We initially refrained from including the intermediate step, because using the notation in the paper each step above took 4 complete lines to write out. However, we agree that too many steps are being skipped here, and have inserted some notation similar to the above to express these steps more compactly and clearly.
** 3. Regarding the Renyi and KL divergence as Density Functionals **
The reviewer correctly points out that divergences require a joint integral, not a product integral, of the two distributions, and hence are not of the form (3). This has been clarified in the beginning of the paper and in Section 6.
*** Two points regarding originality: ***
1. While we follow the same framework as suggested by [25], our paper is about adapting these steps to a broad class of density functionals characterized by (a corrected version of) equation (3), and showing, how this in turn leads to interesting results for complex quantities such as Renyi conditional mutual information.
To the best of our knowledge, our submission is the first paper that proves finite sample exponential concentration bound for conditional mutual information and conditional divergences.

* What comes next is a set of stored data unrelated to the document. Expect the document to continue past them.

/-- The instruction of a remote command's word. -/
def rcInstr (c : RemoteCmd) : Option Instr :=
  match decodeOps c.word.toNat with
  | .ok i => if 0x30 ≤ bits c.word.toNat 31 26 ∧ bits c.word.toNat 31 26 ≤ 0x34 then some i else none
  | .error _ => none

/-- An entry of the ensign table admits the command (04 R74). -/
def Core.admits (x : Core) (c : RemoteCmd) : Bool :=
  let maj := bits c.word.toNat 31 26
  decide (0x30 ≤ maj ∧ maj ≤ 0x34) && (List.range 16).any (fun i =>
    let e := (Tbl.get 0 x.creg (0x050 + i)).toNat
    bit e 7 && bits e 63 32 == c.ensign && bits e 31 24 == c.sdom && bit e (maj - 0x30))

/-- A remote command arrives (04 R74, 10 R206). -/
def State.rcArrive (s : State) (c : RemoteCmd) : State :=
  let x := s.core c.target
  if !x.admits c then s.mcReply c 0x07 0
  else
    match rcInstr c with
    | none => s.mcReply c 0x07 1
    | some i =>
      if i.shape.g ≠ 0 then s.mcReply c 0x07 2
      else if 4 ≤ x.rcbuf.length then s.mcReply c 0x08 0
      else s.setCore c.target { x with rcbuf := x.rcbuf ++ [c] }

/-- The first remote command of the buffer is admitted (10 R206). -/
def State.rcAdmit (s : State) (core : Nat) : Option State :=
  let x := s.core core
  match x.rcbuf with
  | [] => none
  | c :: rest =>
    let s := s.setCore core { x with rcbuf := rest }
    let x := s.core core
    match rcInstr c with
    | none => some (s.mcReply c 0x07 1)
    | some i =>
      if (s.ctx core 0).life ≠ .live then some (s.mcReply c 0x0D 0x12)
      else
        let e := s.rcEntry c i
        let put (s : State) : State :=
          let x := s.core core
          s.setCore core { (x.mxWork false) with mq := x.mq ++ [⟨.remote c, false, 0#5, .none, some e⟩] }
        match i with
        | .burst .. => some ((s.setCore core (x.mxBurst (c.opd.toNat % 2 ^ 16))).mcReply c 0x06 0)
        | .mwait .. => some (put s)
        | _ =>
          match mxOf i with
          | none => some (s.mcReply c 0x07 1)
          | some m =>
            match s.runAs core 0 (m.check e) with
            | .error (.trap ca code _ _) => some (s.mcReply c 0x0D (mxStatus ca code))
            | .error .wait => some (put s)
            | .ok _ => some (put s)

/-- The head of the queue is a projection command that has begun and stands at a tile boundary. -/
def Core.midway (x : Core) : Bool :=
  match x.mq with
  | q :: _ => !q.started && q.entry.any (fun e => tiled e.instr && e.opa.toNat != vpjFirst e)
  | [] => false

/-- An entry is admitted to the matrix queue in the order of 10 R191; at a tile boundary of a projection a ring task goes before it (13
R252). Context commands go in the order of their issue; which of two that a frame brought back goes first is free. -/
def State.mxAdmit (s : State) (core : Nat) : Option State :=
  let x := s.core core
  match s.formedFor core, x.ring with
  | f :: _, some r =>
    if 2 ≤ x.mq.length ∧ !x.midway then none
    else
      let s := { s with rings := s.rings.map (fun (p : Nat × Ring) => (p.1, if p.1 = r then { p.2 with formed := p.2.formed.erase f } else p.2)) }
      let q : MqEntry := ⟨f.2, false, 0#5, .none, none⟩
      some (s.setCore core { (x.mxWork false) with mq := if x.midway then q :: x.mq else x.mq ++ [q] })
  | _, _ =>
    if 2 ≤ x.mq.length then none
    else if x.rcbuf ≠ [] then s.rcAdmit core
    else
      let l := s.mxReady core
      let l := l.filter (fun p => l.all (fun q => decide (p.2.cyc ≤ q.2.cyc)))
      let (n, s) := if l.length = 1 then (0, s) else s.choose l.length
      match l[n]? with
      | none => none
      | some (k, e) =>
        let c := s.ctx core k
        let s := s.setCtx core k { c with flow := { c.flow with
          inflight := c.flow.inflight.map (fun y => if y.seq = e.seq then { y with await := true } else y) } }
        let x := s.core core
        some (s.setCore core { (x.mxWork false) with mq := x.mq ++ [⟨.ctx k e.seq, false, 0#5, .none, some e⟩] })
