/-- The latch of the CCW tile that position `p` checks: its current one, or the tile in its trailing latch where it is now,
while it is in flight. -/
def Ring.ccwKey (g : Ring) (len p : Nat) (trail : Bool) : Option Nat :=
  if !trail then some (4 * p + 2)
  else
    let k := 4 * ((p + len - 1) % len) + 2
    match Tbl.find g.latch (4 * p + 3), Tbl.find g.latch k with
    | some t, some u => if t.origin = u.origin then some k else none
    | _, _ => none

/-- One check of position `p`: check 1 has the current CCW tile, check 2 the trailing one (11 R213, R216). -/
def State.ringCheck (s : State) (r p : Nat) (trail : Bool) : State :=
  match Tbl.find s.rings r with
  | none => s
  | some g =>
    let c := g.cfg.toNat
    let core := ringCore c (r / 192) p
    match g.ccwKey (ringLen c) p trail with
    | none => s
    | some k => (s.core core).matchTab.foldl (fun s e => s.ringEntry r core (4 * p) k e.1 trail) s

/-- Positions in an order that starts anywhere (DESIGN CHOICE, log entry 2). -/
def State.ringOrder (s : State) (len : Nat) : List Nat × State :=
  let (k, s) := s.choose len
  ((List.range len).map (fun i => (k + i) % len), s)

/-- The checks of a beat: check 1 at every member before check 2 at any (11 R216). -/
def State.ringChecks (s : State) (r : Nat) : State :=
  match Tbl.find s.rings r with
  | none => s
  | some g =>
    let l := List.range (ringLen g.cfg.toNat)
    [false, true].foldl (fun s trail => l.foldl (fun s p => s.ringCheck r p trail) s) s

/-- Every tile moves one position, and what the current latches held stands in the trailing ones (11 R212). -/
def Ring.move (g : Ring) : Ring :=
  let len := ringLen g.cfg.toNat
  let from_ (k n : Nat) : List (Nat × RTile) := ((Tbl.find g.latch k).map (fun t => (n, t))).toList
  { g with
    latch := (List.range len).flatMap (fun p =>
      from_ (4 * ((p + len - 1) % len)) (4 * p) ++ from_ (4 * p) (4 * p + 1)
        ++ from_ (4 * ((p + 1) % len) + 2) (4 * p + 2) ++ from_ (4 * p + 2) (4 * p + 3)) }

/-- Writes a retiring tile to its return address (11 R221, R222). -/
def State.ringReturn (s : State) (g : Ring) (core p : Nat) (ccw : Bool) (t : RTile) : State :=
  if t.ret = 0 then s
  else
    match s.engWrite ⟨g.domain, false, core⟩ t.ret (g.tileBytes ccw) (t.bytes + t.side * 2 ^ 32768) .eng with
    | (s, none) => s
    | (s, some ((_, code), _)) => s.ringPost g 0x0E code p t.tag

/-- What happens to the tile of a family that comes home at position `p` (11 R221). -/
def State.ringHome (s : State) (r p : Nat) (ccw : Bool) : State :=
  match Tbl.find s.rings r with
  | none => s
  | some g =>
    let k := 4 * p + 2 * b2n ccw
    match Tbl.find g.latch k with
    | none => s
    | some t =>
      if t.origin ≠ p then s
      else
        let t := t.withLap ((t.lap + 1) % 4)
        let core := ringCore g.cfg.toNat (r / 192) p
        if t.count = 0 then (s.setRing r { g with latch := Tbl.erase g.latch k }).ringReturn g core p ccw t
        else if t.lap < bits g.cfg.toNat 23 22 then s.setRing r { g with latch := Tbl.put g.latch k t }
        else
          (s.setRing r { g with
            latch := Tbl.erase g.latch k
            park := Tbl.put g.park (2 * p + b2n ccw) t }).ringPost g 0x0B t.lap t.count (t.hdr.toNat % 2 ^ 18)

/-- A beat boundary: tiles move, those at home are dealt with, waiting updates are applied, and the next beat's checks are
made while a tile is in flight. -/
def State.ringBoundary (s : State) (r : Nat) : State :=
  match Tbl.find s.rings r with
  | none => s
  | some g =>
    let s := s.setRing r { g.move with beats := g.beats + 1 }
    let (l, s) := s.ringOrder (ringLen g.cfg.toNat)
    let s := l.foldl (fun s p => (s.ringHome r p false).ringHome r p true) s
    let s := s.ringApply r
    match Tbl.find s.rings r with
    | none => s
    | some g => if g.flying = [] then s else s.ringChecks r

/-- A task of the ring that holds its beat: a TT task that has not started, or an RT task (11 R219). -/
def MqEntry.holds (r : Nat) (q : MqEntry) : Bool :=
  match q.src with
  | .ring n w _ _ _ _ _ => n == some r && (!q.started || bits w.toNat 61 60 == 1)
  | .ctx _ _ | .remote _ => false

/-- The beat may end (11 R219). -/
def State.beatOver (s : State) (r : Nat) (g : Ring) : Bool :=
  !g.flying.isEmpty && g.formed.isEmpty
    && !(ringMembers g.cfg.toNat r).any (fun c => (s.core c).mq.any (MqEntry.holds r))
    && !s.net.recs.any (fun x => x.1 == g.owner && (x.2.kind == 0x0A || x.2.kind == 0x0B || x.2.kind == 0x0E))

Such quantities are relevant to many in the NIPS community. However, there has been relatively little theoretical work on measuring or testing for conditional(in)dependence in a continuous setting, due largely to the sheer mathematical complexity of the quantities involved.
2. While the beta-Holder assumption is indeed a standard one for bounding the bias of KDEs via a fairly standard derivation, our paper simply cites this part of the derivation (the ``Bias Lemma'') from [25] and focuses instead on how this translates into a bound on the bias of the plug-in estimate, and on deriving the variance bounds in the general case and the Renyi CMI case. Furthermore, the Holder assumption is relevant only to the bias bound, and not to the variance bound or the application to Renyi CMI estimation. Indeed, one unmentioned development in our paper (compared to [25]) is that we segregate the assumptions for the Bias Bound (including the Holder and Boundary conditions) from those needed for the Variance Bound. Hence, we suggest a way of proving an exponential concentration inequality not only for our mirrored-KDE-based plug-in estimator, but for a wide range of plug-in estimators based on variants of KDEs.
*** Other minor corrections/clarifications ***
1. The end of paragraph 2 on page 2 (lines 69-71) had errors. It now reads:
For example, [14] shows how this can be applied to optimally analyze forest density estimation algorithms. We can also bound the distribution of the CMI estimator when the true CMI is 0. Consequently, we can use this estimator to devise a hypothesis test for conditional independence with bounded type I error probability.
2. Thanks to the reviewers for pointing out several minor errors in the paper, and for suggesting some additional related work. We have corrected these errors and mentioned these references in the Related Work section.